Hacia una Ciencia y Tecnología de la Liberación

Una breve introducción.

Bajo el concepto de Ciencia Comunitaria he venido desarrollando con diversas compañeras y compañeros un proyecto en colectivo llamado Alterius, con el cual hemos explorado algunas de las rutas posibles para hacer investigación científica sin recursos públicos y sin inversiones de capital privado. La idea desde un principio fue poner a prueba la posibilidad de montar laboratorios autónomos apoyados por una red tejida con diversas comunidades que confrontan al poder dominante en varias formas.

Con esta serie de textos que iré entregando semanalmente en esta sección de Tercera Vía, busco desarrollar conceptualmente una propuesta que desde ahora podríamos llamar “Ciencia y Tecnología de la Liberación”. El nombre apunta a una postura política que tiene como sujeto fundamental a las comunidades marginadas pero no debe pensarse necesariamente desde la tradición de la Teología o la Filosofía de la Liberación.

Se trata de una propuesta que surge de un caminar lento pero constante desde el año 2013, fecha en la que renuncié al programa doctoral en el área de Ciencias Biológicas y de la Salud, que se imparte en la Universidad Autónoma Metropolitana, y que abandoné definitivamente mis labores de investigación y docencia en los espacios académicos convencionales.

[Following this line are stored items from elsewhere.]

-- ==== Sys2Proof/Machine/Generations.lean ====
section
/-! DEFINITION. Rule generations (R164–R170, R175). -/
namespace Sys2Proof.Machine

/-- The generation-banked word tables (R164). -/
def bankedTables : List TableId := [.PRS_STATE_TBL, .PRS_TRANS_TBL, .CLS_PROFILE_TBL, .CLS_RANGE_TBL]

/-- Status fields of the generations follow the live list. -/
def Dev.genStatus (d : Dev) : Dev :=
  let d := (d.put F.CLS_GEN_STATUS_live_gen 0 d.liveGen.1).put F.CLS_GEN_STATUS_live_count 0 d.cls.live.length
  d.put F.CLS_GEN_STATUS_oldest_gen 0 ((d.cls.live.head?).elim 0 Prod.fst)

/-- The cells of a banked table in one bank, renamed to another. -/
def bankCells (cells : List (Key × Nat)) (t src dst : Nat) : List (Key × Nat) :=
  (cells.filter (fun x => x.1.a == t && x.1.b == src)).map (fun x => (⟨t, dst, x.1.c⟩, x.2))

/-- A bank copied over another, cell by cell (R169). -/
def Dev.copyBank (d : Dev) (t src dst : Nat) : Dev :=
  let cleared : Tbl Nat := ⟨d.tbls.cells.filter (fun x => !(x.1.a == t && x.1.b == dst))⟩
  { d with tbls := (bankCells d.tbls.cells t src dst).foldl (fun (tb : Tbl Nat) x => tb.setNum x.1 x.2) cleared }

/-- Preparation of a slot (R169): banks copied from the live slot, TCAM slot bits equal to the live ones. Before any
generation is live the bank is empty. -/
def Dev.prepare (d : Dev) (slot : Nat) : Dev :=
  let src := if d.cls.live.isEmpty then 8 else d.liveGen.2
  let d := bankedTables.foldl (fun d t => d.copyBank t.num src slot) d
  let live := fun (e : TcamEntry) => !d.cls.live.isEmpty && bitOf e.slots d.liveGen.2
  { d with cls := { d.cls with
    tcam := d.cls.tcam.map (fun _ e => { e with slots := putBit e.slots slot (live e) }) } }

/-- A slot no generation occupies. -/
def Dev.freeSlot (d : Dev) : Option Nat :=
  (List.range 8).find? (fun s => !d.cls.live.any (fun g => g.2 == s))

/-- The next stage begins to be prepared when a slot is free (R169). -/
def Dev.openNext (d : Dev) : Dev :=
  if d.cls.staged.isSome then d
  else match d.freeSlot with
    | none => d
    | some s =>
      let d := { d with cls := { d.cls with staged := some (d.stagedGen, s) } }
      (d.put F.CLS_GEN_STATUS_staged_slot 0 s).put F.CLS_GEN_STATUS_preparing 0 1

/-- Rules that died by this commit enter state 2 (R175). -/
def sweepRules (g : Nat) (t : Tbl RuleEntry) : Tbl RuleEntry :=
  t.map (fun _ r => if r.death == some g then { r with state := 2 } else r)

/-- The staged generation becomes live (R168, R175), and the next stage begins to be prepared. -/
def Dev.commitNow (d : Dev) : Dev :=
  match d.cls.staged with
  | none => d
  | some (g, s) =>
    let d := { d with cls := { d.cls with
      live := d.cls.live ++ [(g, s)], staged := none, rules := sweepRules g d.cls.rules } }
    let d := ((d.put F.CLS_GEN_STATUS_stage_open 0 0).put F.CLS_GEN_STATUS_commit_pending 0 0).genStatus
    d.openNext

/-- A commit (R168): at once with the stage open, else held; ignored while one is held. -/
def Dev.genCommit (d : Dev) (c : Clock) : Dev :=
  if d.flag F.CLS_GEN_STATUS_commit_pending then d.triggerBusy c .CLS_GEN_CTRL
  else if d.stageOpen then d.commitNow
  else d.put F.CLS_GEN_STATUS_commit_pending 0 1

/-- Every staged change of generation `g` discarded. -/
def Dev.discardStage (d : Dev) (g : Nat) : Dev :=
  let undead := fun (x : Option Nat) => if x == some g then none else x
  let entries := (d.cls.entries.filter (fun e => e.birth != g)).map (fun e => { e with death := undead e.death })
  let rules := (d.cls.rules.filter (fun _ r => r.birth != g || r.state == 2)).map
    (fun _ r => if r.death == some g then { r with death := none, revoke := false } else r)
  let tcam := (d.cls.tcam.filter (fun _ e => e.birth != g)).map (fun _ e => { e with death := undead e.death })
  { d with cls := { d.cls with entries := entries, rules := rules, tcam := tcam } }

/-- Every slice judged after entries went away. -/
def Dev.allHoles (d : Dev) (c : Clock) : Dev := (List.range 32).foldl (fun d p => d.holesEval c p) d

/-- An abort (R168): staged changes discarded, the staged slot prepared again. -/
def Dev.genAbort (d : Dev) (c : Clock) : Dev :=
  match d.cls.staged with
  | none => d
  | some (g, _) =>
    if !d.stageOpen then d
    else
      let d := (d.discardStage g).allHoles c
      (d.put F.CLS_GEN_STATUS_stage_open 0 0).put F.CLS_GEN_STATUS_preparing 0 1

/-- Preparation ends: the stage opens, and a held commit executes (R168, R169). -/
def Dev.prepareDone (d : Dev) : Dev :=
  match d.cls.staged with
  | none => d
  | some (_, s) =>
    if !d.flag F.CLS_GEN_STATUS_preparing then d
    else
      let d := d.prepare s
      let d := (d.put F.CLS_GEN_STATUS_preparing 0 0).put F.CLS_GEN_STATUS_stage_open 0 1
      if d.flag F.CLS_GEN_STATUS_commit_pending then d.commitNow else d

/-- Entries no longer visible to any generation in use are reclaimed, and the freed slot's TCAM bits cleared
(R170). -/
def Dev.reclaim (d : Dev) (slot : Nat) : Dev :=
  let gens := d.gensInUse
  let seen := fun (b : Nat) (x : Option Nat) => gens.any (fun g => visible g b x)
  let tcam := (d.cls.tcam.filter (fun _ e => seen e.birth e.death)).map
    (fun _ e => { e with slots := putBit e.slots slot false })
  { d with cls := { d.cls with
    entries := d.cls.entries.filter (fun e => seen e.birth e.death), tcam := tcam,
    rules := d.cls.rules.map (fun _ r =>
      if r.state == 2 && !(d.cls.live.any (fun g => visible g.1 r.birth r.death)) then { r with drained := true }
      else r) } }

/-- The oldest generation drains (R170): not live, nothing in flight in its slot. -/
def Dev.genDrained (d : Dev) (c : Clock) : Dev :=
  match d.cls.live with
  | (g, s) :: next :: rest =>
    if d.fld F.CLS_GEN_INFLIGHT_packets s != 0 then d
    else
      let d := { d with cls := { d.cls with live := next :: rest } }
      let d := ((d.reclaim s).genStatus).allHoles c
      (d.raise c .CLS_GEN_DRAINED 0 0 [(16, g)]).openNext
  | _ => d

/-! ### Revocation sweeps (R175) -/

/-- A die begins a scan: rules drained before it begin their counted scan. -/
def Dev.sweepBegin (d : Dev) (die : Nat) : Dev :=
  { d with cls := { d.cls with rules := d.cls.rules.map (fun _ r =>
      if r.state == 2 && r.drained then
        if die == 0 then { r with scan0 := max r.scan0 1 } else { r with scan1 := max r.scan1 1 }
      else r) } }

/-- A die ends a scan, whole or incomplete: a counted one completes, an incomplete one starts over; a rule done on
both dies leaves state 2 with EV_CLS_REVOKE_DONE. -/
def Dev.sweepEnd (d : Dev) (c : Clock) (die : Nat) (whole : Bool) : Dev :=
  let upd := fun n => if n == 1 then (if whole then 2 else 0) else n
  let rules := d.cls.rules.map (fun _ r =>
    if die == 0 then { r with scan0 := upd r.scan0 } else { r with scan1 := upd r.scan1 })
  let done := fun (r : RuleEntry) => r.state == 2 && r.scan0 == 2 && r.scan1 == 2
  let ids := (rules.cells.filter (fun x => done x.2)).map (fun x => x.1.a)
  let d := { d with cls := { d.cls with rules := rules.filter (fun _ r => !done r) } }
  ids.foldl (fun d id => d.raise c .CLS_REVOKE_DONE 10 0 [(20, id)]) d

end Sys2Proof.Machine
end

Si bien “Ciencia y Tecnología de la Liberación” suena pretencioso, más que lanzar una respuesta estándar busco sentar algunas de las bases de una ciencia hecha por las comunidades para desarrollar tecnologías que les permitan confrontar la guerra sistemática de la que son objeto. Ya no sólo aplicando saberes ancestrales en procesos de producción agrícola, construcción de viviendas, sistemas locales de salud y otras demandas mínimas para la vida en comunidad, sino también incorporando las herramientas STEM para potenciar el desarrollo de estas tareas de manera local, fortalecer procesos de resistencia (por ejemplo dotar de tecnologías de comunicación eficientes a las llamadas autodefensas; creación de redes digitales autónomas y descentralizadas) y conectar sus experiencias a nivel global por medio del Internet (en particular resulta interesante la potencia del Internet de las Cosas).

Una mención especial merece el llamado a profundizar en los efectos positivos del hackeo en todos sus niveles, ya sea en mecanismos de seguridad, liberación y compartición de información e incluso para desarrollar nuevas formas de financiamiento y en casos de extrema urgencia atacar sistemas gestionados desde las estructuras de dominación.

En cualquier caso, debemos partir de un análisis mínimo sobre el estado actual de la Ciencia, una revisión crítica de lo que hemos llamado “comunidad científica” y un recorrido por las respuestas que han surgido en todo el mundo y que podríamos denominar como Ciencias Libres.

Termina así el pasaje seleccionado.